COMP421
Unix Environment for Programmers
Lecture 14: Daemons__________________________________________

Jeff Wiegley, Ph.D.
Computer Science
jeffw@csun.edu

10/17/2005

‘‘Maxwell’s daemon was an imaginary agent which helped sort molecules of different speeds and worked tirelessly in the background.’’

–Fernando J. Corbato, 1963

Services________________________________________________

Unix is traditionally a server operating system.

Held huge market share in the server market until the mid to late ’90s. (Windows products are now competitive in abilities and market share is slipping.)¹
Two main functions:
1. Multiuser/process batch handling for large, dumb terminal farms. (VT100)
2. Constant availability of services such as database, web, mail, DNS and printing.

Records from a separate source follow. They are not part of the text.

-- ==== Sys2Proof/Tests/Slice0.lean ====
section
/-! SUPPORT. Tests and witnesses. The expected result of every test is a row of 95_test_vectors.md, named in the comment
above it ("Part 2, ALU" and so on), or is worked out by hand from the rule named. A witness shows, for an obligation with
hypotheses, concrete values that meet them together. -/

namespace Sys2Proof.Tests
open Sys2Proof Sys2Proof.Machine

/-! ### Helpers -/

/-- One step of `s` with the word `w` placed where it fetches. -/
def run (w : Nat) (s : State) : Result := step (s.withFetchWord 16 w)

/-- What `f` reads from a next state. -/
def seen {α : Type} (f : State → α) : Result → Option α
  | .next s => some (f s)
  | .fault _ => none
  | .refused _ => none

/-- The reset state with registers written, in order. -/
def regs : List (Reg × Byte) → State
  | [] => State.reset
  | (x, v) :: rest => (regs rest).writeV x v

/-- `s` with the bytes from `a` up. -/
def withBytes (s : State) (a : Nat) (bs : List Byte) : State := s.setMem (s.mem.writeBytes a bs)

/-- The pixels that are on, as (column, row), of the given rows. -/
def lit (s : State) (rows : List (Fin 32)) : List (Nat × Nat) :=
  rows.flatMap fun r => ((List.finRange 64).filter fun c => Framebuffer.pixel s.fb r c).map fun c => (c.val, r.val)

/-- A recorded fault by kind, opcode, address and extra. -/
def faulted (k : FaultKind) (w : Word) (a : Word) (e : Option Nat) : Option (Option FaultRecord) :=
  some (some ⟨k, some w, some a, e⟩)

/-! ### Well-formedness: the two ill-formed terms are refused -/

theorem test_wellFormed_refuses_sys_cls : (Instr.sys 0x0E0#12).wellFormed = false := by decide
theorem test_wellFormed_refuses_sys_ret : (Instr.sys 0x0EE#12).wellFormed = false := by decide
theorem test_wellFormed_accepts_neighbours :
    (Instr.sys 0x0DF#12).wellFormed ∧ (Instr.sys 0x0E1#12).wellFormed ∧ (Instr.sys 0x0EF#12).wellFormed := by decide

/-! ### Decoding: every constructor, its word written out in bits from the formats of 30_encoding.md R92 and R110 -/

-- op nnn
theorem test_decode_flow :
    decodeWord 0b0000_0000_1110_0000#16 = .ok .cls ∧ decodeWord 0b0000_0000_1110_1110#16 = .ok .ret ∧
    decodeWord 0b0000_0001_0010_0011#16 = .ok (.sys 0x123#12) ∧ decodeWord 0b0001_1010_1011_1100#16 = .ok (.jp 0xABC#12) ∧
    decodeWord 0b0010_0010_0000_1110#16 = .ok (.call 0x20E#12) ∧
    decodeWord 0b1011_1111_1111_1110#16 = .ok (.jpV0 0xFFE#12) := by decide

-- op x kk, and op x y 0
theorem test_decode_skips :
    decodeWord 0b0011_1010_0000_0101#16 = .ok (.seImm 10 0x05#8) ∧
    decodeWord 0b0100_1010_0000_0101#16 = .ok (.sneImm 10 0x05#8) ∧
    decodeWord 0b0101_1010_1011_0000#16 = .ok (.seReg 10 11) ∧ decodeWord 0b1001_1010_1011_0000#16 = .ok (.sneReg 10 11) := by
  decide

-- op x kk, and op x y n with n the minor opcode
theorem test_decode_alu :
    decodeWord 0b0110_1010_0000_0010#16 = .ok (.ldImm 10 0x02#8) ∧
    decodeWord 0b0111_0001_1111_1111#16 = .ok (.addImm 1 0xFF#8) ∧
    decodeWord 0b1000_0001_0010_0000#16 = .ok (.ldReg 1 2) ∧ decodeWord 0b1000_0001_0010_0001#16 = .ok (.orReg 1 2) ∧
    decodeWord 0b1000_0001_0010_0010#16 = .ok (.andReg 1 2) ∧ decodeWord 0b1000_0001_0010_0011#16 = .ok (.xorReg 1 2) ∧
    decodeWord 0b1000_0001_0010_0100#16 = .ok (.addReg 1 2) ∧ decodeWord 0b1000_0001_0010_0101#16 = .ok (.subReg 1 2) ∧
    decodeWord 0b1000_0001_0010_0110#16 = .ok (.shr 1 2) ∧ decodeWord 0b1000_0001_0010_0111#16 = .ok (.subnReg 1 2) ∧
    decodeWord 0b1000_0001_0010_1110#16 = .ok (.shl 1 2) ∧
    decodeWord 0b1100_0001_0000_1111#16 = .ok (.rnd 1 0x0F#8) := by decide

-- op x y n, and op x with kk the minor opcode
theorem test_decode_display_keyboard :
    decodeWord 0b1101_0000_0001_0101#16 = .ok (.drw 0 1 5#4) ∧
    decodeWord 0b1110_0010_1001_1110#16 = .ok (.skp 2) ∧ decodeWord 0b1110_0010_1010_0001#16 = .ok (.sknp 2) ∧
    decodeWord 0b1111_0101_0000_1010#16 = .ok (.ldVxK 5) := by decide

theorem test_decode_timer_index_memory :
    decodeWord 0b1111_0001_0000_0111#16 = .ok (.ldVxDt 1) ∧ decodeWord 0b1111_0000_0001_0101#16 = .ok (.ldDtVx 0) ∧
    decodeWord 0b1111_0000_0001_1000#16 = .ok (.ldStVx 0) ∧ decodeWord 0b1010_0011_0000_0000#16 = .ok (.ldI 0x300#12) ∧
    decodeWord 0b1111_0001_0001_1110#16 = .ok (.addI 1) ∧ decodeWord 0b1111_0010_0010_1001#16 = .ok (.ldF 2) ∧
    decodeWord 0b1111_0001_0011_0011#16 = .ok (.ldB 1) ∧ decodeWord 0b1111_0010_0101_0101#16 = .ok (.storeRegs 2) ∧
    decodeWord 0b1111_0010_0110_0101#16 = .ok (.loadRegs 2) := by decide

-- Part 2: 5AB1, 8128, 812F, 9AB1, E29F, F1FF are invalid
theorem test_decode_invalid :
    [0x5AB1#16, 0x8128#16, 0x812F#16, 0x9AB1#16, 0xE29F#16, 0xE200#16, 0xF1FF#16].all (fun w =>
      decide (decodeWord w = .error (.invalidOpcode w))) = true := by decide

theorem test_decode_truncated : decodeBytes [] = .error .truncated ∧ decodeBytes [0x60#8] = .error .truncated := by decide

/-- The first byte, at the lower address, is bits 15 to 8 of the word (20_memory.md R62). -/
theorem test_decodeTableWord : decodeTableWord 16 0xD125 = some (.drw 1 2 5#4) ∧ decodeTableWord 16 0x5AB1 = none := by decide

theorem test_withFetchWord_bytes :
    (State.reset.withFetchWord 16 0x6A02).mem = [(0x200, 0x6A#8), (0x201, 0x02#8)] := by decide

/-! ### Control flow (Part 2, Control flow) -/

-- 1ABC; 1FFF, whose next step faults
theorem test_jp : seen (·.pc) (run 0x1ABC State.reset) = some 0xABC#16 := by decide
theorem test_fetch_out_of_bounds :
    seen (·.fault) (step (State.reset.setPc 0xFFF#16)) = some (some ⟨.fetchOutOfBounds, none, some 0xFFF#16, none⟩) := by decide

To provide “services”, Unix uses processes termed daemons.

Daemons______________________________________________

A Daemon process is not really any different from a normal process. A few programming procedures are simply done to make the process behave in a certain manner:

The process shouldn’t create ﬁles (or other resources) with unacceptable/insecure privileges.
The process cannot have a “controlling” terminal attached to it (such as a shell) because we want it to run in the “background”
The process should not be a member of any other process group.
The process should have a known current working directory.
The process shouldn’t have any unneeded ﬁle descriptors open.
If desired, the process should provide some sort of logging of actions or errors that it encountered while running.
The process should enforce least privileges whenever possible.

Insecure privileges:___________________________________

Unix processes have a umask associated with them that determine the default permissions that will be created for new ﬁles.

The umask is a negation of privileges.

A umask of 0777 for instance would create ﬁles that nobody (expect) root could do anything with.

0077 On the other hand would create ﬁles/directories with permissions set to “-wrx——”.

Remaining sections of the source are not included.